Friday, November 23, 2012

Stay focused on the real attack

On Sept. 11, 2012, U.S. Ambassador to Libya Christopher Stephens and three other people were murdered by terrorists in an attack in Benghazi.

At the time, anti-American protests had broken out in the streets of Cairo, Egypt, and nearly 20 other countries, apparently sparked by an anti-Islamic Web video made in the U.S. At the time of the killings, the Libyan protests seemed to start out as the same kind of protest as the others.
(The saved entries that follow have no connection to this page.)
/-- WATCHDOG_EXPIRY: each watched meeting of a wave that has lasted longer than its team's threshold is reported once. -/
def State.watchdog (s : State) (w : Nat) : State :=
  (s.fragsOf w).foldl (fun s e =>
    match s.ctxOf e.1 .instructionFetch with
    | none => s
    | some c =>
      match c.F.meet with
      | none => s
      | some m =>
        match m.watched with
        | none => s
        | some kind =>
          if m.told || c.F.fstate != .meeting || m.clocks ≤ s.dogOf c.t then s
          else
            let body := natBytes 8 (s.nodeOf c.T) ++ natBytes 2 c.T.id ++ natBytes 2 c.W.idx ++ natBytes 1 c.F.num ++ natBytes 1 kind ++ natBytes 2 0 ++
              natBytes 8 c.F.pc.toNat ++ natBytes 8 (s.absentees e.1 c.F c.W m)
            (s.adjFrag e.1 (fun F => { F with meet := some { m with told := true } })).raise 3 body) s

def execWatchdogExpiry (wave : Nat) (s : State) : Host.Outcome State Fault Refusal := .next (s.watchdog wave)

end Sys2Proof.Machine
end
We have since found out that more was involved, although it is still uncertain whether Ambassador Stephens was targeted or simply a high-value accidental victim of the terrorists.

Congress has oversight over U.S. intelligence efforts and is legitimately concerned about whether there was too little security at the embassy and whether corrections are needed.
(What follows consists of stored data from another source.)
-- ==== Sys2Proof/Certificates/Slice0/Obligations.lean ====
section
/-! DEFINITION. Certificates/Slice0/Obligations.lean: the statements for the provers. -/

namespace Sys2Proof.Claims

open Sys2Proof.Machine

/-! ## Terms of the statements -/

/-- Instruction `i` completes from `s`: `exec` answers a next state in which only `ds` (in the lanes of `part`) and, under `flags`, MODE's sticky
flags have changed, and of which `P` holds. -/
def Completes (s : State) (c : Ctx) (i : Instr) (ds : List Operand) (part : Mask) (flags : Bool) (P : State → Prop) : Prop :=
  ∃ t, exec i s = .next t ∧ OnlyWrites c s t ds part flags ∧ P t

/-- The base forms on vector registers, and what each makes of A (R37). -/
def baseForms (w : BaseWord) (lit : Word) : List (Instr × (VReg → VReg)) :=
  let imm : Word := w.x.zeroExtend 64
  [(.iaddBase w, fun a => ⟨a.val + imm, 1⟩), (.iaddBaseLit w lit, fun a => ⟨a.val + lit, 1⟩),
   (.isubBase w, fun a => ⟨a.val - imm, 1⟩), (.isubBaseLit w lit, fun a => ⟨a.val - lit, 1⟩),
   (.andBase w, fun a => ⟨a.val &&& imm, a.tag⟩), (.andBaseLit w lit, fun a => ⟨a.val &&& lit, a.tag⟩),
   (.orBase w, fun a => ⟨a.val ||| imm, a.tag⟩), (.orBaseLit w lit, fun a => ⟨a.val ||| lit, a.tag⟩),
   (.xorBase w, fun a => ⟨a.val ^^^ imm, a.tag⟩), (.xorBaseLit w lit, fun a => ⟨a.val ^^^ lit, a.tag⟩),
   (.shlBase w, fun a => ⟨BitVec.ofNat 64 (a.val.toNat * 2 ^ min imm.toNat 64), 1⟩),
   (.shlBaseLit w lit, fun a => ⟨BitVec.ofNat 64 (a.val.toNat * 2 ^ min lit.toNat 64), 1⟩),
   (.shrBase w, fun a => ⟨BitVec.ofNat 64 (a.val.toNat / 2 ^ min imm.toNat 64), 1⟩),
   (.shrBaseLit w lit, fun a => ⟨BitVec.ofNat 64 (a.val.toNat / 2 ^ min lit.toNat 64), 1⟩),
   (.sarBase w, fun a => ⟨BitVec.ofInt 64 (a.val.toInt / 2 ^ min imm.toNat 63), 1⟩),
   (.sarBaseLit w lit, fun a => ⟨BitVec.ofInt 64 (a.val.toInt / 2 ^ min lit.toNat 63), 1⟩),
   (.notBase w, fun a => ⟨a.val ^^^ BitVec.allOnes 64, a.tag⟩),
   (.popcBase w, fun a => ⟨BitVec.ofNat 64 (popcount 64 a.val.toNat), 1⟩), (.clzBase w, fun a => ⟨BitVec.ofNat 64 (leadingZeros 64 a.val.toNat), 1⟩),
   (.ctzBase w, fun a => ⟨BitVec.ofNat 64 (trailingZeros 64 a.val.toNat), 1⟩),
   (.brevBase w, fun a => ⟨BitVec.ofNat 64 (reverseBits 64 a.val.toNat), a.tag⟩), (.movBase w, fun a => a),
   (.movlBaseLit w lit, fun _ => ⟨lit, w.x⟩)]

/-- The arithmetic instructions: their number of sources and their exact operations (R188). -/
def intOps (x : ExtWord) : List (Instr × Nat × (Int → Int → Int → Int)) :=
  [(.iadd x, 2, fun a b _ => a + b), (.isub x, 2, fun a b _ => a - b), (.imul x, 2, fun a b _ => a * b),
   (.imulh x, 2, fun a b _ => a * b / 2 ^ tagWidth x.tag), (.imad x, 3, fun a b c => a * b + c),
   (.idiv x, 2, fun a b _ => if b = 0 then 2 ^ tagWidth x.tag - 1 else a.tdiv b), (.irem x, 2, fun a b _ => if b = 0 then a else a - b * a.tdiv b),
   (.imin x, 2, fun a b _ => min a b), (.imax x, 2, fun a b _ => max a b), (.iabs x, 1, fun a _ _ => (a.natAbs : Int)), (.ineg x, 1, fun a _ _ => -a)]

/-- Lo and Hi of R188, and the clamp between them. -/
def clampTo (w : Nat) (sg : Bool) (v : Int) : Int :=
  if sg then max (-(2 ^ (w - 1))) (min v (2 ^ (w - 1) - 1)) else max 0 (min v (2 ^ w - 1))

/-- The bitwise instructions, shifts, counts and bit fields: their number of sources and their result elements (R190, R191). -/
def bitOps (x : ExtWord) : List (Instr × Nat × (Nat → Nat → Nat → Nat)) :=
  let w := tagWidth x.tag
  [(.and x, 2, fun a b _ => a &&& b), (.or x, 2, fun a b _ => a ||| b), (.xor x, 2, fun a b _ => a ^^^ b), (.not x, 1, fun a _ _ => 2 ^ w - 1 - a),
   (.andn x, 2, fun a b _ => a &&& (2 ^ w - 1 - b)), (.blut x, 3, lutOp (x.sub.toNat * 16 + x.x.toNat) w),
   (.shl x, 2, fun a b _ => a * 2 ^ min b w), (.shr x, 2, fun a b _ => a / 2 ^ min b w),
   (.sar x, 2, fun a b _ => wrap w (toSigned w a / 2 ^ min b (w - 1))),
   (.rot x, 2, fun a b _ => rotl w a (if x.sub.getLsbD 0 then w - b % w else b % w)),
   (.fshl x, 3, fun a b c => (a * 2 ^ w + b) * 2 ^ (c % w) / 2 ^ w), (.fshr x, 3, fun a b c => (a * 2 ^ w + b) / 2 ^ (c % w)),
   (.popc x, 1, fun a _ _ => popcount w a), (.clz x, 1, fun a _ _ => leadingZeros w a), (.ctz x, 1, fun a _ _ => trailingZeros w a),
   (.brev x, 1, fun a _ _ => reverseBits w a), (.bfx x, 2, bfxOp (x.mod.getLsbD 0) w), (.bfi x, 3, bfiOp w)]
However, feverish calls coming from some members of Congress for hearings involving the entire Congress are not only overwrought but seem like post-election sour grapes. The blame some are trying to place on U.S. Ambassador to the United Nations Susan Rice for some kind of cover-up or for gross incompetence is grossly misplaced.

It’s hardly news that Sen. John McCain, R-Ariz., who with Sen. Lindsay Graham, R-S.C., has demanded a Watergate-scale investigation, is angry. McCain has made his public bones being angry. But the tone of his and Graham’s comments amounts to nothing more than grandstanding.
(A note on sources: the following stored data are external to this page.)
-- ==== Sys2Proof/Laws/Ops.lean ====
section
/-! SUPPORT. Laws/Ops.lean: what the shared operations of an instruction's meaning can do: its issue, the writing of its results, its
retirement. -/

namespace Sys2Proof.Machine

/-! ## Lookups after updates -/

theorem State.frag?_adjFrag_same (s : State) (f : Nat) (g : Frag → Frag) : (s.adjFrag f g).frag? f = (s.frag? f).map g :=
  Tbl.find_adjust_same s.frags f g

theorem State.frag?_adjFrag_ne (s : State) (f k : Nat) (g : Frag → Frag) (h : k ≠ f) : (s.adjFrag f g).frag? k = s.frag? k :=
  Tbl.find_adjust_ne s.frags f k g h

theorem State.wave?_adjWave_same (s : State) (w : Nat) (g : Wave → Wave) : (s.adjWave w g).wave? w = (s.wave? w).map g :=
  Tbl.find_adjust_same s.waves w g

theorem State.wave?_adjWave_ne (s : State) (w k : Nat) (g : Wave → Wave) (h : k ≠ w) : (s.adjWave w g).wave? k = s.wave? k :=
  Tbl.find_adjust_ne s.waves w k g h

/-- What a context says of the state it was taken from. -/
theorem State.ctxOf_spec (s : State) (c : Ctx) (f : Nat) (i : Instr) (h : s.ctxOf f i = some c) :
    c.f = f ∧ s.frag? f = some c.F ∧ c.w = c.F.wave ∧ s.wave? c.w = some c.W ∧ c.t = c.W.team ∧ s.team? c.t = some c.T ∧ c.len = i.length := by
  unfold State.ctxOf at h
  split at h
  · cases h
  · rename_i F hF
    split at h
    · cases h
    · rename_i W hW
      split at h
      · cases h
      · rename_i T hT
        cases h
        exact ⟨rfl, hF, rfl, hW, rfl, hT, rfl⟩

/-! ## Registers -/

/-- A vector register written in a lane is read back there, and nothing else has changed. -/
theorem Wave.reg_setReg (W : Wave) (l n k m : Nat) (v : VReg) (hn : n < 256) (hm : m < 256) :
    (W.setReg l n v).reg k m = if k = l ∧ m = n then v else W.reg k m := by
  unfold Wave.reg Wave.setReg
  rw [Tbl.get_set]
  congr 1
  rw [eq_iff_iff]
  constructor
  · intro h; omega
  · rintro ⟨rfl, rfl⟩; rfl

theorem Wave.reg_foldl (W : Wave) (ls : List Nat) (n k m : Nat) (v : Nat → VReg) (hn : n < 256) (hm : m < 256) :
    (ls.foldl (fun W l => W.setReg l n (v l)) W).reg k m = if k ∈ ls ∧ m = n then v k else W.reg k m := by
  induction ls generalizing W with
  | nil => simp
  | cons l ls ih =>
    rw [List.foldl_cons, ih, Wave.reg_setReg W l n k m (v l) hn hm]
    by_cases hk : k = l
    · subst hk; by_cases hmn : m = n <;> simp [hmn]
    · simp [hk]

/-- Writing vector registers leaves the rest of the wave. -/
theorem Wave.foldl_rest (W : Wave) (ls : List Nat) (n : Nat) (v : Nat → VReg) :
    { ls.foldl (fun W l => W.setReg l n (v l)) W with vregs := W.vregs } = W := by
  induction ls generalizing W with
  | nil => rfl
  | cons l ls ih =>
    have h := ih (W.setReg l n (v l))
    rw [List.foldl_cons]
    have h2 := congrArg (fun V : Wave => { V with vregs := W.vregs }) h
    exact h2

/-- A predicate written in some lanes is read back there, and nothing else has changed. -/
theorem Wave.pred_setPred (W : Wave) (p q : Nat) (lanes val : Mask) (l : Nat) (hl : l < 64) :
    ((W.setPred p lanes val).pred q).has l = if q = p ∧ p ≠ 0 ∧ lanes.has l = true then val.has l else (W.pred q).has l := by
  unfold Wave.setPred
  by_cases hp : p = 0
  · simp [hp]
  · simp only [hp, if_false, ne_eq, not_false_eq_true, true_and]
    by_cases hq : q = p
    · subst hq
      unfold Wave.pred Mask.has
      simp only [hp, if_false, Tbl.get_set_same, true_and]
      simp only [BitVec.getLsbD_or, BitVec.getLsbD_and, BitVec.getLsbD_not, hl, decide_true, Bool.true_and]
      cases lanes.getLsbD l <;> simp
    · unfold Wave.pred
      by_cases h0 : q = 0
      · simp [h0, Ne.symm hp]
      · simp [h0, hq, Tbl.get_set_ne _ _ _ _ _ hq]

theorem Wave.setPred_rest (W : Wave) (p : Nat) (lanes val : Mask) : { W.setPred p lanes val with preds := W.preds } = W := by
  unfold Wave.setPred; split <;> rfl

/-- p0 reads true in every lane (R24). -/
theorem Wave.pred_zero (W : Wave) : W.pred 0 = BitVec.allOnes 64 := rfl

theorem Mask.mem_lanes (m : Mask) (l : Nat) : l ∈ m.lanes ↔ m.has l = true := by
  unfold Mask.lanes Mask.has
  rw [List.mem_filter, List.mem_range]
  refine ⟨fun h => h.2, fun h => ⟨?_, h⟩⟩
  by_contra hl
  rw [BitVec.getLsbD_of_ge m l (by omega)] at h
  cases h

theorem Mask.has_one (l k : Nat) (hl : l < 64) : (Mask.one k).has l = decide (l = k) := by
  unfold Mask.one Mask.has
  rw [BitVec.getLsbD_ofNat, Nat.testBit_two_pow]
  simp [hl, eq_comm]

theorem Mask.has_ofList (ls : List Nat) (l : Nat) (hl : l < 64) : (Mask.ofList ls).has l = decide (l ∈ ls) := by
  have key : ∀ (ls : List Nat) (m : Mask), (ls.foldl (fun m l => m ||| Mask.one l) m).has l = (m.has l || decide (l ∈ ls)) := by
    intro ls
    induction ls with
    | nil => simp
    | cons k ls ih =>
      intro m
      rw [List.foldl_cons, ih]
      have : (m ||| Mask.one k).has l = (m.has l || decide (l = k)) := by
        rw [← Mask.has_one l k hl]; simp [Mask.has]
      rw [this, Bool.or_assoc]
      congr 1
      simp
  unfold Mask.ofList
  rw [key]
  simp [Mask.has]

/-! ## Elements (R172) -/

theorem tagWidth_dvd (t : Nat) : 0 < tagWidth t ∧ tagWidth t * (64 / tagWidth t) = 64 := by
  unfold tagWidth; split <;> decide

/-- The number that digits stand for. -/
theorem digits_lt (b n : Nat) (f : Nat → Nat) (hb : 0 < b) :
    (List.range n).foldl (fun k e => k + f e % b * b ^ e) 0 < b ^ n := by
  induction n with
  | zero => simp
  | succ n ih =>
    rw [List.range_succ, List.foldl_append, List.foldl_cons, List.foldl_nil, pow_succ]
    have h := Nat.mod_lt (f n) hb
    have : f n % b * b ^ n ≤ (b - 1) * b ^ n := Nat.mul_le_mul_right _ (by omega)
    have h2 : (b - 1) * b ^ n + b ^ n = b ^ n * b := by
      conv_lhs => rw [← Nat.succ_mul]
      rw [Nat.succ_eq_add_one, Nat.sub_add_cancel hb, Nat.mul_comm]
    omega

theorem digits_get (b n e : Nat) (f : Nat → Nat) (hb : 0 < b) (he : e < n) :
    (List.range n).foldl (fun k e => k + f e % b * b ^ e) 0 / b ^ e % b = f e % b := by
  induction n with
  | zero => omega
  | succ n ih =>
    rw [List.range_succ, List.foldl_append, List.foldl_cons, List.foldl_nil]
    by_cases h : e = n
    · subst h
      rw [Nat.add_mul_div_right _ _ (Nat.pow_pos hb), Nat.div_eq_of_lt (digits_lt b e f hb), Nat.zero_add, Nat.mod_mod]
    · have hlt : e < n := by omega
      have : b ^ n = b ^ (n - e - 1) * b * b ^ e := by
        rw [← pow_succ, ← pow_add]; congr 1; omega
      rw [this, ← Nat.mul_assoc, Nat.add_mul_div_right _ _ (Nat.pow_pos hb), ← Nat.mul_assoc, Nat.add_mul_mod_self_right]
      exact ih hlt

/-- Each element of a packed register is what was packed, modulo its width. -/
theorem elem_packWith (w e : Nat) (f : Nat → Nat) (hw : w * (64 / w) = 64) (he : e < 64 / w) : elem w (packWith w f) e = f e % 2 ^ w := by
  have hp : ∀ e, (2 : Nat) ^ (w * e) = (2 ^ w) ^ e := fun e => pow_mul 2 w e
  unfold elem packWith
  simp only [hp]
  have hlt := digits_lt (2 ^ w) (64 / w) f (Nat.pow_pos (by decide))
  rw [← pow_mul, hw] at hlt
  rw [BitVec.toNat_ofNat, Nat.mod_eq_of_lt hlt]
  exact digits_get (2 ^ w) (64 / w) e f (Nat.pow_pos (by decide)) he

theorem elem_pack (t e : Nat) (f : Nat → Nat) (he : e < 64 / tagWidth t) :
    elem (tagWidth t) (packWith (tagWidth t) f) e = f e % 2 ^ tagWidth t := elem_packWith _ e f (tagWidth_dvd t).2 he

/-! ## Lookahead -/

/-- Lookahead changes a fragment's windows and a counter, and nothing else. -/
theorem State.lookahead_rest (s : State) (c : Ctx) (i : Instr) :
    { s.lookahead c i with frags := s.frags, rel := { (s.lookahead c i).rel with counters := s.rel.counters } } = s := by
  unfold State.lookahead
  split
  · rfl
  · simp only
    split
    · rfl
    · split
      · rfl
      · split
        · rfl
        · split <;> rfl

theorem State.lookahead_waves (s : State) (c : Ctx) (i : Instr) : (s.lookahead c i).waves = s.waves := by
  have h := congrArg State.waves (s.lookahead_rest c i); exact h

theorem State.lookahead_counters (s : State) (c : Ctx) (i : Instr) (k : Nat) (h : k ≠ c.W.core * 16 + ctrLAVIOL) :
    Tbl.get 0 (s.lookahead c i).rel.counters k = Tbl.get 0 s.rel.counters k := by
  unfold State.lookahead
  split
  · rfl
  · simp only
    split
    · rfl
    · split
      · rfl
      · split
        · rfl
        · split
          · exact Tbl.get_set_ne 0 _ _ _ _ h
          · rfl

theorem State.lookahead_frag?_ne (s : State) (c : Ctx) (i : Instr) (f : Nat) (h : f ≠ c.f) : (s.lookahead c i).frag? f = s.frag? f := by
  unfold State.lookahead
  split
  · rfl
  · simp only
    split
    · rfl
    · split
      · rfl
      · split
        · rfl
        · rw [State.frag?_adjFrag_ne _ _ _ _ h]; split <;> rfl

theorem State.lookahead_frag?_same (s : State) (c : Ctx) (i : Instr) (F : Frag) (h : s.frag? c.f = some F) :
    ∃ a, (s.lookahead c i).frag? c.f = some { F with ahead := a } := by
  unfold State.lookahead
  split
  · exact ⟨F.ahead, h⟩
  · simp only
    split
    · exact ⟨F.ahead, h⟩
    · rw [h]
      simp only
      split
      · exact ⟨F.ahead, h⟩
      · rw [State.frag?_adjFrag_same]
        have : ∀ b : Bool, State.frag? (if b = true then s.count ctrLAVIOL c.W.core 1 else s) c.f = some F := by intro b; cases b <;> exact h
        rw [this]
        exact ⟨_, rfl⟩

/-! ## Issue -/

/-- Where no upset strikes, the liners agree. -/
theorem strike_calm (c : Ctx) (i : Instr) (s : State) (h : s.rel.upset = none) : strike c i s = .ok s := by
  unfold strike Ctx.struckAt
  rw [h]
  exact ite_self _

/-- Where no register holds an error, none is overwritten. -/
@[simp] theorem State.rewrite_nil (s : State) (c : Ctx) (i : Instr) : s.rewrite [] c i = s := rfl

/-- With every check passed, an instruction does what its body says. -/
theorem issueChecked_ready (i : Instr) (early : Ctx → State → Option Res) (body : Ctx → State → Res) (s : State) (c : Ctx) (h : Ready s c i)
    (he : early c s = none) : issueChecked i early body s = .next ((c.run i body s).lookahead c i) := by
  unfold issueChecked
  rw [h.current]
  simp only [h.context]
  unfold Ctx.issueWith State.consume
  simp [h.legal, h.allowed, h.order, h.blocks, h.results, h.tokens, strike_calm c i s h.calm, h.sound, he]

theorem issue_ready (i : Instr) (body : Ctx → State → Res) (s : State) (c : Ctx) (h : Ready s c i) :
    issue i body s = .next ((c.run i body s).lookahead c i) := issueChecked_ready i noEarly body s c h rfl

/-- Once its checks have failed, an instruction traps (R50). -/
theorem issue_illegal (i : Instr) (body : Ctx → State → Res) (s : State) (c : Ctx) (f b : Nat) (hc : s.cur = some f) (hx : s.ctxOf f i = some c)
    (h : offence c i = some b) : issue i body s = .next (s.trapFrag c.f (illegal c i.word0 b) c.len) := by
  unfold issue issueChecked
  rw [hc]
  simp only [hx]
  unfold Ctx.issueWith
  simp [h]

theorem Ctx.run_done (c : Ctx) (i : Instr) (body : Ctx → State → Res) (s s1 : State) (h : body c s = .done s1) :
    c.run i body s = s1.retire c.f c.len := by
  unfold Ctx.run; rw [h]; rfl

theorem Ctx.run_keep (c : Ctx) (i : Instr) (body : Ctx → State → Res) (s s1 : State) (h : body c s = .keep s1) : c.run i body s = s1 := by
  unfold Ctx.run; rw [h]; rfl

theorem Ctx.run_trap (c : Ctx) (i : Instr) (body : Ctx → State → Res) (s : State) (t : Trap) (h : body c s = .trap t) (ht : t.lanes = none) :
    c.run i body s = s.trapFrag c.f t c.len := by
  unfold Ctx.run; rw [h]; simp only [ht]; rfl

/-- An instruction whose body is done completes. -/
theorem issue_done (i : Instr) (body : Ctx → State → Res) (s : State) (c : Ctx) (s1 : State) (h : Ready s c i) (hb : body c s = .done s1) :
    issue i body s = .next (Retired c i s1) := by
  rw [issue_ready i body s c h, Ctx.run_done c i body s s1 hb]; rfl

/-! ## What an instruction that retires has left -/

/-- The fragment and the wave of an instruction that has changed them alone, and retires. -/
theorem retired_adj (s : State) (c : Ctx) (i : Instr) (gW : Wave → Wave) (gF : Frag → Frag) (hF : s.frag? c.f = some c.F)
    (hW : s.wave? c.w = some c.W) :
    (Retired c i ((s.adjWave c.w gW).adjFrag c.f gF)).wave? c.w = some (gW c.W) ∧
    ∃ a, (Retired c i ((s.adjWave c.w gW).adjFrag c.f gF)).frag? c.f = some { (gF c.F).pass c.len with ahead := a } := by
  constructor
  · unfold Retired State.wave?
    rw [State.lookahead_waves]
    show Tbl.find (Tbl.adjust s.waves c.w gW) c.w = _
    rw [Tbl.find_adjust_same]
    unfold State.wave? at hW
    rw [hW]; rfl
  · have h : (((s.adjWave c.w gW).adjFrag c.f gF).retire c.f c.len).frag? c.f = some ((gF c.F).pass c.len) := by
      unfold State.retire
      rw [State.frag?_adjFrag_same, State.frag?_adjFrag_same]
      have : (s.adjWave c.w gW).frag? c.f = s.frag? c.f := rfl
      rw [this, hF]; rfl
    exact State.lookahead_frag?_same _ c i _ h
Sadly and too often, congressmen are better at grandstanding than at dealing with real issues like budget deadlines that have the potential to derail our economic recovery in 2013 or missile attacks on Israel that threaten to escalate into a full-blown war.

Terrorists count on the fact that the inevitable cracks left by incomplete information, imperfect planning, and the inability to predict previously unknown actions can be exploited.

If America’s diplomats in the Middle East have asked for more security and not received it, we should know why. If, despite the massive resources of the Central Intelligence Agency, FBI, and military intelligence, we had no information about the group that organized the Benghazi attack, we should know why not.

If our leaders had so little imagination that they did not assume organized terrorists would use street protests as cover, we must ask why not. 

Congressional discussions of the Benghazi attack should stay focused on improving operations. Angry outbursts and partisan attacks just divert the nation from the real issues and real solutions.